• _Try it_: Print the lines that run from the line with "apply keep_unitWait h" to the line with "apply keep_unitFence h", keeping both end lines, exactly as they appear in the entries below, and nothing else.
===== Given data
-- ==== Sys2Proof/Laws/KeepsRows.lean ====
section
/-! SUPPORT. The fields that each command may write: one lemma per command. -/
set_option Elab.async false
set_option linter.all false

namespace Sys2Proof.Machine
section
variable {m : Nat} {P : Block → Prop} (h : Keeps m P)
include h
theorem row_nop (hm : 18907577 ||| m = m) {s t : State} (hb : P s.b) {a0} (e : exec (.nop a0) s = .next t) : P t.b :=
    by
  simp only [exec, execNop, moverRow, effect, onBlock] at e
  repeat' (first | (injection e with e; subst e; dsimp only) | split at e)
  all_goals repeat' (first
    | with_reducible assumption | intro _ | exact bits_sub (by decide) hm | with_reducible apply keep_unitNop h
    | (with_reducible refine keep_unitNop_eq h ?_ ?_ (by assumption)) | with_reducible apply keep_runUnit h
    | with_reducible apply keep_ite | split | dsimp only | assumption | rfl)

theorem row_halt (hm : 18907577 ||| m = m) {s t : State} (hb : P s.b) {a0} (e : exec (.halt a0) s = .next t) : P t.b
    := by
  simp only [exec, execHalt, moverRow, effect, onBlock] at e
  repeat' (first | (injection e with e; subst e; dsimp only) | split at e)
  all_goals repeat' (first
    | with_reducible assumption | intro _ | exact bits_sub (by decide) hm | with_reducible apply keep_unitHalt h
    | (with_reducible refine keep_unitHalt_eq h ?_ ?_ (by assumption)) | with_reducible apply keep_runUnit h
    | with_reducible apply keep_ite | split | dsimp only | assumption | rfl)

theorem row_jump (hm : 18907577 ||| m = m) {s t : State} (hb : P s.b) {a0} (e : exec (.jump a0) s = .next t) : P t.b
    := by
  simp only [exec, execJump, moverRow, effect, onBlock] at e
  repeat' (first | (injection e with e; subst e; dsimp only) | split at e)
  all_goals repeat' (first
    | with_reducible assumption | intro _ | exact bits_sub (by decide) hm | with_reducible apply keep_unitJump h
    | (with_reducible refine keep_unitJump_eq h ?_ ?_ (by assumption)) | with_reducible apply keep_runUnit h
    | with_reducible apply keep_ite | split | dsimp only | assumption | rfl)

theorem row_loop (hm : 18907577 ||| m = m) {s t : State} (hb : P s.b) {a0} (e : exec (.loop a0) s = .next t) : P t.b
    := by
  simp only [exec, execLoop, moverRow, effect, onBlock] at e
  repeat' (first | (injection e with e; subst e; dsimp only) | split at e)
  all_goals repeat' (first
    | with_reducible assumption | intro _ | exact bits_sub (by decide) hm | with_reducible apply keep_unitLoop h
    | (with_reducible refine keep_unitLoop_eq h ?_ ?_ (by assumption)) | with_reducible apply keep_runUnit h
    | with_reducible apply keep_ite | split | dsimp only | assumption | rfl)

theorem row_endl (hm : 18907577 ||| m = m) {s t : State} (hb : P s.b) {a0} (e : exec (.endl a0) s = .next t) : P t.b
    := by
  simp only [exec, execEndl, moverRow, effect, onBlock] at e
  repeat' (first | (injection e with e; subst e; dsimp only) | split at e)
  all_goals repeat' (first
    | with_reducible assumption | intro _ | exact bits_sub (by decide) hm | with_reducible apply keep_unitEndl h
    | (with_reducible refine keep_unitEndl_eq h ?_ ?_ (by assumption)) | with_reducible apply keep_runUnit h
    | with_reducible apply keep_ite | split | dsimp only | assumption | rfl)

theorem row_move (hm : 1092649401 ||| m = m) {s t : State} (hb : P s.b) {a0} (e : exec (.move a0) s = .next t) : P t.b
    := by
  simp only [exec, execMove, moverRow, effect, onBlock] at e
  repeat' (first | (injection e with e; subst e; dsimp only) | split at e)
  all_goals repeat' (first
    | with_reducible assumption | intro _ | exact bits_sub (by decide) hm | with_reducible apply keep_unitMove h
    | (with_reducible refine keep_unitMove_eq h ?_ ?_ (by assumption)) | with_reducible apply keep_runUnit h
    | with_reducible apply keep_ite | split | dsimp only | assumption | rfl)

theorem row_moveb (hm : 1092649401 ||| m = m) {s t : State} (hb : P s.b) {a0} (e : exec (.moveb a0) s = .next t) : P
    t.b := by
  simp only [exec, execMoveb, moverRow, effect, onBlock] at e
  repeat' (first | (injection e with e; subst e; dsimp only) | split at e)
  all_goals repeat' (first
    | with_reducible assumption | intro _ | exact bits_sub (by decide) hm | with_reducible apply keep_unitMoveb h
    | (with_reducible refine keep_unitMoveb_eq h ?_ ?_ (by assumption)) | with_reducible apply keep_runUnit h
    | with_reducible apply keep_ite | split | dsimp only | assumption | rfl)

theorem row_fill (hm : 1092649401 ||| m = m) {s t : State} (hb : P s.b) {a0} (e : exec (.fill a0) s = .next t) : P t.b
    := by
  simp only [exec, execFill, moverRow, effect, onBlock] at e
  repeat' (first | (injection e with e; subst e; dsimp only) | split at e)
  all_goals repeat' (first
    | with_reducible assumption | intro _ | exact bits_sub (by decide) hm | with_reducible apply keep_unitFill h
    | (with_reducible refine keep_unitFill_eq h ?_ ?_ (by assumption)) | with_reducible apply keep_runUnit h
    | with_reducible apply keep_ite | split | dsimp only | assumption | rfl)

theorem row_copy (hm : 1092649401 ||| m = m) {s t : State} (hb : P s.b) {a0} (e : exec (.copy a0) s = .next t) : P t.b
    := by
  simp only [exec, execCopy, moverRow, effect, onBlock] at e
  repeat' (first | (injection e with e; subst e; dsimp only) | split at e)
  all_goals repeat' (first
    | with_reducible assumption | intro _ | exact bits_sub (by decide) hm | with_reducible apply keep_unitCopy h
    | (with_reducible refine keep_unitCopy_eq h ?_ ?_ (by assumption)) | with_reducible apply keep_runUnit h
    | with_reducible apply keep_ite | split | dsimp only | assumption | rfl)

theorem row_setx (hm : 1092649401 ||| m = m) {s t : State} (hb : P s.b) {a0} (e : exec (.setx a0) s = .next t) : P t.b
    := by
  simp only [exec, execSetx, moverRow, effect, onBlock] at e
  repeat' (first | (injection e with e; subst e; dsimp only) | split at e)
  all_goals repeat' (first
    | with_reducible assumption | intro _ | exact bits_sub (by decide) hm | with_reducible apply keep_unitSetx h
    | (with_reducible refine keep_unitSetx_eq h ?_ ?_ (by assumption)) | with_reducible apply keep_runUnit h
    | with_reducible apply keep_ite | split | dsimp only | assumption | rfl)

theorem row_wait (hm : 19038649 ||| m = m) {s t : State} (hb : P s.b) {a0} (e : exec (.wait a0) s = .next t) : P t.b
    := by
  simp only [exec, execWait, moverRow, effect, onBlock] at e
  repeat' (first | (injection e with e; subst e; dsimp only) | split at e)
  all_goals repeat' (first
    | with_reducible assumption | intro _ | exact bits_sub (by decide) hm | with_reducible apply keep_unitWait h
    | (with_reducible refine keep_unitWait_eq h ?_ ?_ (by assumption)) | with_reducible apply keep_runUnit h
    | with_reducible apply keep_ite | split | dsimp only | assumption | rfl)

theorem row_signal (hm : 18907577 ||| m = m) {s t : State} (hb : P s.b) {a0} (e : exec (.signal a0) s = .next t) : P
    t.b := by
  simp only [exec, execSignal, moverRow, effect, onBlock] at e
  repeat' (first | (injection e with e; subst e; dsimp only) | split at e)
  all_goals repeat' (first
    | with_reducible assumption | intro _ | exact bits_sub (by decide) hm | with_reducible apply keep_unitSignal h
    | (with_reducible refine keep_unitSignal_eq h ?_ ?_ (by assumption)) | with_reducible apply keep_runUnit h
    | with_reducible apply keep_ite | split | dsimp only | assumption | rfl)

theorem row_fence (hm : 18907577 ||| m = m) {s t : State} (hb : P s.b) {a0} (e : exec (.fence a0) s = .next t) : P t.b
    := by
  simp only [exec, execFence, moverRow, effect, onBlock] at e
  repeat' (first | (injection e with e; subst e; dsimp only) | split at e)
  all_goals repeat' (first
    | with_reducible assumption | intro _ | exact bits_sub (by decide) hm | with_reducible apply keep_unitFence h
    | (with_reducible refine keep_unitFence_eq h ?_ ?_ (by assumption)) | with_reducible apply keep_runUnit h
    | with_reducible apply keep_ite | split | dsimp only | assumption | rfl)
==========
• _Answer to this task_:
    | with_reducible assumption | intro _ | exact bits_sub (by decide) hm | with_reducible apply keep_unitWait h
    | (with_reducible refine keep_unitWait_eq h ?_ ?_ (by assumption)) | with_reducible apply keep_runUnit h
    | with_reducible apply keep_ite | split | dsimp only | assumption | rfl)

theorem row_signal (hm : 18907577 ||| m = m) {s t : State} (hb : P s.b) {a0} (e : exec (.signal a0) s = .next t) : P
    t.b := by
  simp only [exec, execSignal, moverRow, effect, onBlock] at e
  repeat' (first | (injection e with e; subst e; dsimp only) | split at e)
  all_goals repeat' (first
    | with_reducible assumption | intro _ | exact bits_sub (by decide) hm | with_reducible apply keep_unitSignal h
    | (with_reducible refine keep_unitSignal_eq h ?_ ?_ (by assumption)) | with_reducible apply keep_runUnit h
    | with_reducible apply keep_ite | split | dsimp only | assumption | rfl)

theorem row_fence (hm : 18907577 ||| m = m) {s t : State} (hb : P s.b) {a0} (e : exec (.fence a0) s = .next t) : P t.b
    := by
  simp only [exec, execFence, moverRow, effect, onBlock] at e
  repeat' (first | (injection e with e; subst e; dsimp only) | split at e)
  all_goals repeat' (first
    | with_reducible assumption | intro _ | exact bits_sub (by decide) hm | with_reducible apply keep_unitFence h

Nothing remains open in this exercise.